(Dataset entries)

-- ==== Sys2Proof/Machine/OdTable.lean ====
section
/-!
DEFINITION. The object dictionary's entries: index, type, access by role, default, range and class (17_object_dictionary.md
R475 to R480 and the entry tables of every chapter).
-/

namespace Sys2Proof.Machine

/-- One row of an entry table. `stride` and `count` give the index step and the number of channels or slots (Table 17.2);
subindices run from `lo` to `hi`; `ty` is the code of Table 17.1; `access` holds the codes 0 none, 1 RO, 2 RW, 3 WO, 4 W1C,
5 RC, 6 RWS of operator, installer and maker (Table 17.4); `range` is the least and greatest value, (0, 0) for none. -/
structure OdRow where
  index : Nat
  stride : Nat
  count : Nat
  lo : Nat
  hi : Nat
  ty : Nat
  access : Nat × Nat × Nat
  default : Nat
  range : Nat × Nat
  persistent : Bool
  deriving DecidableEq, Repr

/-- Entries at 0x1000 (Tables 17.3). -/
def odRows1000 : List OdRow := [
  ⟨0x1000, 0, 1, 0x01, 0x01, 8, (1, 1, 1), 0, (0, 0), false⟩,
  ⟨0x1000, 0, 1, 0x02, 0x02, 8, (1, 1, 1), 0, (0, 0), false⟩,
  ⟨0x1000, 0, 1, 0x03, 0x03, 5, (1, 1, 1), 0, (0, 0), false⟩,
  ⟨0x1000, 0, 1, 0x04, 0x04, 3, (1, 1, 1), 0, (0, 0), false⟩,
  ⟨0x1000, 0, 1, 0x05, 0x05, 4, (1, 1, 1), 0, (0, 0), false⟩,
  ⟨0x1000, 0, 1, 0x06, 0x06, 5, (1, 1, 1), 0, (0, 0), false⟩,
  ⟨0x1000, 0, 1, 0x07, 0x07, 4, (1, 1, 1), 0, (0, 0), false⟩,
  ⟨0x1000, 0, 1, 0x08, 0x08, 8, (1, 2, 2), 0, (0, 0), true⟩,
  ⟨0x1000, 0, 1, 0x20, 0x20, 9, (1, 1, 1), 0, (0, 0), false⟩]

/-- Entries at 0x1010 (Tables 17.8). -/
def odRows1010 : List OdRow := [
  ⟨0x1010, 0, 1, 0x01, 0x01, 2, (1, 2, 2), 255, (0, 0), true⟩,
  ⟨0x1010, 0, 1, 0x02, 0x02, 2, (1, 2, 2), 8, (1, 255), true⟩,
  ⟨0x1010, 0, 1, 0x03, 0x03, 2, (1, 2, 2), 0, (0, 255), true⟩,
  ⟨0x1010, 0, 1, 0x04, 0x04, 2, (1, 2, 2), 32, (1, 255), true⟩,
  ⟨0x1010, 0, 1, 0x05, 0x05, 3, (1, 2, 2), 60, (5, 3600), true⟩,
  ⟨0x1010, 0, 1, 0x06, 0x06, 2, (1, 1, 1), 0, (0, 0), false⟩,
  ⟨0x1010, 0, 1, 0x07, 0x07, 2, (1, 1, 1), 0, (0, 0), false⟩,
  ⟨0x1010, 0, 1, 0x1F, 0x1F, 4, (4, 4, 4), 0, (0, 0), false⟩,
  ⟨0x1010, 0, 1, 0x20, 0x20, 5, (2, 2, 2), 0, (0, 0), false⟩,
  ⟨0x1010, 0, 1, 0x21, 0x21, 5, (2, 2, 2), 0, (0, 0), false⟩,
  ⟨0x1010, 0, 1, 0x22, 0x22, 5, (2, 2, 2), 0, (0, 0), false⟩,
  ⟨0x1010, 0, 1, 0x23, 0x23, 5, (2, 2, 2), 0, (0, 0), false⟩]

/-- Entries at 0x1100 (Tables 18.11). -/
def odRows1100 : List OdRow := [
  ⟨0x1100, 0, 1, 0x01, 0x01, 2, (1, 1, 1), 0, (0, 0), false⟩,
  ⟨0x1100, 0, 1, 0x02, 0x02, 9, (1, 1, 1), 0, (0, 0), false⟩,
  ⟨0x1100, 0, 1, 0x03, 0x03, 10, (0, 3, 3), 0, (0, 0), false⟩,
  ⟨0x1100, 0, 1, 0x10, 0x10, 10, (1, 1, 1), 0, (0, 0), false⟩,
  ⟨0x1100, 0, 1, 0x11, 0x11, 10, (1, 1, 1), 0, (0, 0), false⟩,
  ⟨0x1100, 0, 1, 0x12, 0x12, 10, (1, 1, 1), 0, (0, 0), false⟩,
  ⟨0x1100, 0, 1, 0x13, 0x13, 10, (1, 1, 1), 0, (0, 0), false⟩,
  ⟨0x1100, 0, 1, 0x14, 0x14, 10, (1, 1, 1), 0, (0, 0), false⟩,
  ⟨0x1100, 0, 1, 0x15, 0x15, 4, (1, 1, 1), 0, (0, 0), false⟩,
  ⟨0x1100, 0, 1, 0x16, 0x16, 2, (1, 1, 2), 0, (0, 0), false⟩,
  ⟨0x1100, 0, 1, 0x20, 0x20, 9, (1, 1, 1), 0, (0, 0), false⟩,
  ⟨0x1100, 0, 1, 0x21, 0x21, 4, (1, 1, 1), 0, (0, 0), false⟩,
  ⟨0x1100, 0, 1, 0x22, 0x22, 9, (1, 1, 1), 0, (0, 0), false⟩,
  ⟨0x1100, 0, 1, 0x2F, 0x2F, 4, (4, 4, 4), 0, (0, 0), false⟩,
  ⟨0x1100, 0, 1, 0x30, 0x30, 5, (2, 2, 2), 0, (0, 0), false⟩,
  ⟨0x1100, 0, 1, 0x31, 0x31, 5, (2, 2, 2), 0, (0, 0), false⟩]

/-- Entries at 0x1110 (Tables 18.12). -/
def odRows1110 : List OdRow := [
  ⟨0x1110, 1, 4, 0x01, 0x01, 10, (1, 1, 1), 0, (0, 0), false⟩,
  ⟨0x1110, 1, 4, 0x02, 0x02, 2, (1, 1, 2), 0, (0, 0), false⟩,
  ⟨0x1110, 1, 4, 0x03, 0x03, 1, (1, 1, 2), 0, (0, 0), false⟩,
  ⟨0x1110, 1, 4, 0x04, 0x04, 2, (1, 1, 1), 0, (0, 0), false⟩,
  ⟨0x1110, 1, 4, 0x05, 0x05, 2, (1, 1, 1), 0, (0, 0), false⟩,
  ⟨0x1110, 1, 4, 0x06, 0x06, 2, (1, 1, 1), 0, (0, 0), false⟩,
  ⟨0x1110, 1, 4, 0x10, 0x10, 9, (2, 2, 2), 0, (0, 0), false⟩,
  ⟨0x1110, 1, 4, 0x11, 0x11, 9, (1, 1, 1), 0, (0, 0), false⟩,
  ⟨0x1110, 1, 4, 0x20, 0x20, 9, (1, 1, 1), 0, (0, 0), false⟩,
  ⟨0x1110, 1, 4, 0x21, 0x21, 4, (1, 1, 1), 0, (0, 0), false⟩,
  ⟨0x1110, 1, 4, 0x22, 0x22, 9, (1, 1, 1), 0, (0, 0), false⟩,
  ⟨0x1110, 1, 4, 0x23, 0x23, 3, (1, 2, 2), 1024, (64, 32768), true⟩,
  ⟨0x1110, 1, 4, 0x30, 0x30, 9, (0, 3, 3), 0, (0, 0), false⟩,
  ⟨0x1110, 1, 4, 0x3F, 0x3F, 4, (4, 4, 4), 0, (0, 0), false⟩,
  ⟨0x1110, 1, 4, 0x40, 0x40, 5, (2, 2, 2), 0, (0, 0), false⟩,
  ⟨0x1110, 1, 4, 0x41, 0x41, 5, (2, 2, 2), 0, (0, 0), false⟩,
  ⟨0x1110, 1, 4, 0x42, 0x42, 5, (2, 2, 2), 0, (0, 0), false⟩,
  ⟨0x1110, 1, 4, 0x43, 0x43, 5, (2, 2, 2), 0, (0, 0), false⟩]

/-- Entries at 0x1120 (Tables 18.13). -/
def odRows1120 : List OdRow := [
  ⟨0x1120, 1, 8, 0x01, 0x01, 10, (1, 1, 1), 0, (0, 0), false⟩,
  ⟨0x1120, 1, 8, 0x02, 0x02, 5, (1, 1, 1), 0, (0, 0), false⟩,
  ⟨0x1120, 1, 8, 0x03, 0x03, 2, (1, 1, 1), 0, (0, 0), false⟩,
  ⟨0x1120, 1, 8, 0x04, 0x04, 9, (1, 1, 1), 0, (0, 0), false⟩]

/-- Entries at 0x2000 (Tables 16.10). -/
def odRows2000 : List OdRow := [
  ⟨0x2000, 256, 4, 0x01, 0x01, 3, (2, 2, 2), 750, (0, 0), false⟩,
  ⟨0x2000, 256, 4, 0x02, 0x02, 3, (1, 1, 1), 0, (0, 0), false⟩,
  ⟨0x2000, 256, 4, 0x03, 0x03, 3, (2, 2, 2), 880, (0, 0), false⟩,
  ⟨0x2000, 256, 4, 0x04, 0x04, 4, (2, 2, 2), 55051040, (0, 0), false⟩,
  ⟨0x2000, 256, 4, 0x05, 0x05, 4, (2, 2, 2), 44565136, (0, 0), false⟩,
  ⟨0x2000, 256, 4, 0x06, 0x06, 4, (4, 4, 4), 269488128, (0, 0), false⟩,
  ⟨0x2000, 256, 4, 0x07, 0x07, 7, (1, 1, 1), 0, (0, 0), false⟩,
  ⟨0x2000, 256, 4, 0x08, 0x08, 7, (1, 1, 1), 0, (0, 0), false⟩,
  ⟨0x2000, 256, 4, 0x1F, 0x1F, 4, (4, 4, 4), 0, (0, 0), false⟩,
  ⟨0x2000, 256, 4, 0x20, 0x22, 5, (2, 2, 2), 0, (0, 0), false⟩,
  ⟨0x2000, 256, 4, 0x23, 0x23, 5, (2, 2, 2), 0, (0, 0), false⟩,
  ⟨0x2000, 256, 4, 0x24, 0x24, 5, (2, 2, 2), 0, (0, 0), false⟩]

/-- Entries at 0x2800 (Tables 16.12). -/
def odRows2800 : List OdRow := [
  ⟨0x2800, 0, 1, 0x01, 0x04, 2, (2, 2, 2), 4, (0, 0), false⟩,
  ⟨0x2800, 0, 1, 0x10, 0x10, 7, (1, 1, 1), 0, (0, 0), false⟩,
  ⟨0x2800, 0, 1, 0x11, 0x11, 7, (1, 1, 1), 0, (0, 0), false⟩,
  ⟨0x2800, 0, 1, 0x12, 0x12, 7, (2, 2, 2), 1119748096, (0, 0), false⟩,
  ⟨0x2800, 0, 1, 0x13, 0x13, 7, (2, 2, 2), 1120403456, (0, 0), false⟩,
  ⟨0x2800, 0, 1, 0x1F, 0x1F, 4, (4, 4, 4), 0, (0, 0), false⟩,
  ⟨0x2800, 0, 1, 0x20, 0x20, 5, (2, 2, 2), 0, (0, 0), false⟩,
  ⟨0x2800, 0, 1, 0x21, 0x21, 5, (2, 2, 2), 0, (0, 0), false⟩]

/-- Entries at 0x3000 (Tables 16.11). -/
def odRows3000 : List OdRow := [
  ⟨0x3000, 256, 4, 0x01, 0x01, 2, (1, 2, 2), 50, (0, 0), true⟩,
  ⟨0x3000, 256, 4, 0x02, 0x02, 2, (1, 2, 2), 1, (0, 0), true⟩,
  ⟨0x3000, 256, 4, 0x03, 0x03, 2, (1, 2, 2), 255, (0, 0), true⟩,
  ⟨0x3000, 256, 4, 0x04, 0x04, 4, (1, 2, 2), 37449, (0, 0), true⟩,
  ⟨0x3000, 256, 4, 0x05, 0x05, 3, (1, 2, 2), 16, (2, 1024), true⟩,
  ⟨0x3000, 256, 4, 0x06, 0x06, 2, (1, 1, 1), 0, (0, 0), false⟩,
  ⟨0x3000, 256, 4, 0x10, 0x17, 6, (1, 1, 1), 0, (0, 0), false⟩,
  ⟨0x3000, 256, 4, 0x20, 0x27, 7, (1, 1, 1), 0, (0, 0), false⟩,
  ⟨0x3000, 256, 4, 0x30, 0x37, 5, (1, 1, 1), 0, (0, 0), false⟩,
  ⟨0x3000, 256, 4, 0x3F, 0x3F, 4, (4, 4, 4), 0, (0, 0), false⟩,
  ⟨0x3000, 256, 4, 0x40, 0x40, 5, (2, 2, 2), 0, (0, 0), false⟩,
  ⟨0x3000, 256, 4, 0x41, 0x41, 5, (2, 2, 2), 0, (0, 0), false⟩,
  ⟨0x3000, 256, 4, 0x42, 0x42, 5, (2, 2, 2), 0, (0, 0), false⟩]

/-- Entries at 0x4010 (Tables 5.8, 6.4). -/
def odRows4010 : List OdRow := [
  ⟨0x4010, 1, 8, 0x01, 0x01, 5, (1, 1, 1), 0, (0, 0), false⟩,
  ⟨0x4010, 1, 8, 0x02, 0x02, 5, (1, 1, 1), 26214400000, (0, 0), false⟩,
  ⟨0x4010, 1, 8, 0x03, 0x03, 4, (1, 1, 1), 100000, (0, 0), false⟩,
  ⟨0x4010, 1, 8, 0x04, 0x04, 3, (1, 1, 1), 0, (0, 0), false⟩,
  ⟨0x4010, 1, 8, 0x05, 0x05, 2, (1, 1, 1), 0, (0, 0), false⟩,
  ⟨0x4010, 1, 8, 0x06, 0x06, 5, (1, 1, 1), 0, (0, 0), false⟩,
  ⟨0x4010, 1, 8, 0x07, 0x07, 2, (1, 1, 1), 0, (0, 0), false⟩,
  ⟨0x4010, 1, 8, 0x08, 0x08, 4, (1, 1, 1), 0, (0, 0), false⟩,
  ⟨0x4010, 1, 8, 0x09, 0x09, 4, (1, 1, 1), 0, (0, 0), false⟩,
  ⟨0x4010, 1, 8, 0x0A, 0x0A, 4, (1, 1, 1), 0, (0, 0), false⟩,
  ⟨0x4010, 1, 8, 0x0B, 0x0B, 4, (1, 1, 1), 0, (0, 0), false⟩,
  ⟨0x4010, 1, 8, 0x0C, 0x0C, 4, (1, 1, 1), 0, (0, 0), false⟩,
  ⟨0x4010, 1, 8, 0x0D, 0x0D, 4, (1, 1, 1), 0, (0, 0), false⟩,
  ⟨0x4010, 1, 8, 0x0E, 0x0E, 4, (1, 1, 1), 0, (0, 0), false⟩,
  ⟨0x4010, 1, 8, 0x0F, 0x0F, 2, (1, 1, 1), 0, (0, 0), false⟩,
  ⟨0x4010, 1, 8, 0x10, 0x10, 7, (1, 1, 1), 0, (0, 0), false⟩,
  ⟨0x4010, 1, 8, 0x11, 0x11, 7, (1, 1, 1), 0, (0, 0), false⟩,
  ⟨0x4010, 1, 8, 0x12, 0x12, 7, (1, 1, 1), 0, (0, 0), false⟩,
  ⟨0x4010, 1, 8, 0x13, 0x13, 4, (1, 1, 1), 0, (0, 0), false⟩,
  ⟨0x4010, 1, 8, 0x14, 0x14, 5, (1, 1, 1), 0, (0, 0), false⟩,
  ⟨0x4010, 1, 8, 0x15, 0x15, 1, (1, 1, 1), 0, (0, 0), false⟩]

/-- Entries at 0x4100 (Tables 4.7, 5.7, 6.3). -/
def odRows4100a : List OdRow := [
  ⟨0x4100, 256, 4, 0x01, 0x08, 4, (1, 1, 1), 0, (0, 0), false⟩,
  ⟨0x4100, 256, 4, 0x10, 0x10, 7, (1, 2, 2), 1103101952, (1056964608, 1149239296), true⟩,
  ⟨0x4100, 256, 4, 0x11, 0x11, 2, (1, 2, 2), 4, (1, 8), true⟩,
  ⟨0x4100, 256, 4, 0x1F, 0x1F, 4, (4, 4, 4), 0, (0, 0), false⟩,
  ⟨0x4100, 256, 4, 0x20, 0x20, 5, (2, 2, 2), 0, (0, 0), false⟩,
  ⟨0x4100, 256, 4, 0x21, 0x21, 5, (2, 2, 2), 0, (0, 0), false⟩,
  ⟨0x4100, 256, 4, 0x22, 0x22, 5, (2, 2, 2), 0, (0, 0), false⟩,
  ⟨0x4100, 256, 4, 0x23, 0x23, 5, (2, 2, 2), 0, (0, 0), false⟩,
  ⟨0x4100, 256, 4, 0x24, 0x24, 5, (2, 2, 2), 0, (0, 0), false⟩,
  ⟨0x4100, 256, 4, 0x25, 0x25, 5, (2, 2, 2), 0, (0, 0), false⟩,
  ⟨0x4100, 256, 4, 0x26, 0x26, 5, (2, 2, 2), 0, (0, 0), false⟩,
  ⟨0x4100, 256, 4, 0x27, 0x27, 5, (2, 2, 2), 0, (0, 0), false⟩,
  ⟨0x4100, 256, 4, 0x28, 0x28, 5, (2, 2, 2), 0, (0, 0), false⟩,
  ⟨0x4100, 256, 4, 0x29, 0x29, 5, (2, 2, 2), 0, (0, 0), false⟩,
  ⟨0x4100, 256, 4, 0x2A, 0x2A, 5, (2, 2, 2), 0, (0, 0), false⟩,
  ⟨0x4100, 256, 4, 0x2B, 0x2B, 5, (2, 2, 2), 0, (0, 0), false⟩,
  ⟨0x4100, 256, 4, 0x2C, 0x2C, 5, (2, 2, 2), 0, (0, 0), false⟩,
  ⟨0x4100, 256, 4, 0x2D, 0x2D, 5, (2, 2, 2), 0, (0, 0), false⟩,
  ⟨0x4100, 256, 4, 0x2E, 0x2E, 5, (2, 2, 2), 0, (0, 0), false⟩,
  ⟨0x4100, 256, 4, 0x2F, 0x2F, 5, (2, 2, 2), 0, (0, 0), false⟩,
  ⟨0x4100, 256, 4, 0x30, 0x30, 3, (2, 2, 2), 0, (0, 0), false⟩,
  ⟨0x4100, 256, 4, 0x31, 0x31, 5, (2, 2, 2), 0, (0, 0), false⟩,
  ⟨0x4100, 256, 4, 0x32, 0x32, 5, (2, 2, 2), 0, (0, 0), false⟩,
  ⟨0x4100, 256, 4, 0x33, 0x33, 5, (2, 2, 2), 0, (0, 0), false⟩]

__EXERCISE OBJECTIVE__
Copy only the stretch running from the line containing "def odRows4100a : List" to the final line of the entries, both ends included, exactly as it stands.

__EXPECTED OUTPUT__
def odRows4100a : List OdRow := [
  ⟨0x4100, 256, 4, 0x01, 0x08, 4, (1, 1, 1), 0, (0, 0), false⟩,
  ⟨0x4100, 256, 4, 0x10, 0x10, 7, (1, 2, 2), 1103101952, (1056964608, 1149239296), true⟩,
  ⟨0x4100, 256, 4, 0x11, 0x11, 2, (1, 2, 2), 4, (1, 8), true⟩,
  ⟨0x4100, 256, 4, 0x1F, 0x1F, 4, (4, 4, 4), 0, (0, 0), false⟩,
  ⟨0x4100, 256, 4, 0x20, 0x20, 5, (2, 2, 2), 0, (0, 0), false⟩,
  ⟨0x4100, 256, 4, 0x21, 0x21, 5, (2, 2, 2), 0, (0, 0), false⟩,
  ⟨0x4100, 256, 4, 0x22, 0x22, 5, (2, 2, 2), 0, (0, 0), false⟩,
  ⟨0x4100, 256, 4, 0x23, 0x23, 5, (2, 2, 2), 0, (0, 0), false⟩,
  ⟨0x4100, 256, 4, 0x24, 0x24, 5, (2, 2, 2), 0, (0, 0), false⟩,
  ⟨0x4100, 256, 4, 0x25, 0x25, 5, (2, 2, 2), 0, (0, 0), false⟩,
  ⟨0x4100, 256, 4, 0x26, 0x26, 5, (2, 2, 2), 0, (0, 0), false⟩,
  ⟨0x4100, 256, 4, 0x27, 0x27, 5, (2, 2, 2), 0, (0, 0), false⟩,
  ⟨0x4100, 256, 4, 0x28, 0x28, 5, (2, 2, 2), 0, (0, 0), false⟩,
  ⟨0x4100, 256, 4, 0x29, 0x29, 5, (2, 2, 2), 0, (0, 0), false⟩,
  ⟨0x4100, 256, 4, 0x2A, 0x2A, 5, (2, 2, 2), 0, (0, 0), false⟩,
  ⟨0x4100, 256, 4, 0x2B, 0x2B, 5, (2, 2, 2), 0, (0, 0), false⟩,
  ⟨0x4100, 256, 4, 0x2C, 0x2C, 5, (2, 2, 2), 0, (0, 0), false⟩,
  ⟨0x4100, 256, 4, 0x2D, 0x2D, 5, (2, 2, 2), 0, (0, 0), false⟩,
  ⟨0x4100, 256, 4, 0x2E, 0x2E, 5, (2, 2, 2), 0, (0, 0), false⟩,
  ⟨0x4100, 256, 4, 0x2F, 0x2F, 5, (2, 2, 2), 0, (0, 0), false⟩,
  ⟨0x4100, 256, 4, 0x30, 0x30, 3, (2, 2, 2), 0, (0, 0), false⟩,
  ⟨0x4100, 256, 4, 0x31, 0x31, 5, (2, 2, 2), 0, (0, 0), false⟩,
  ⟨0x4100, 256, 4, 0x32, 0x32, 5, (2, 2, 2), 0, (0, 0), false⟩,
  ⟨0x4100, 256, 4, 0x33, 0x33, 5, (2, 2, 2), 0, (0, 0), false⟩]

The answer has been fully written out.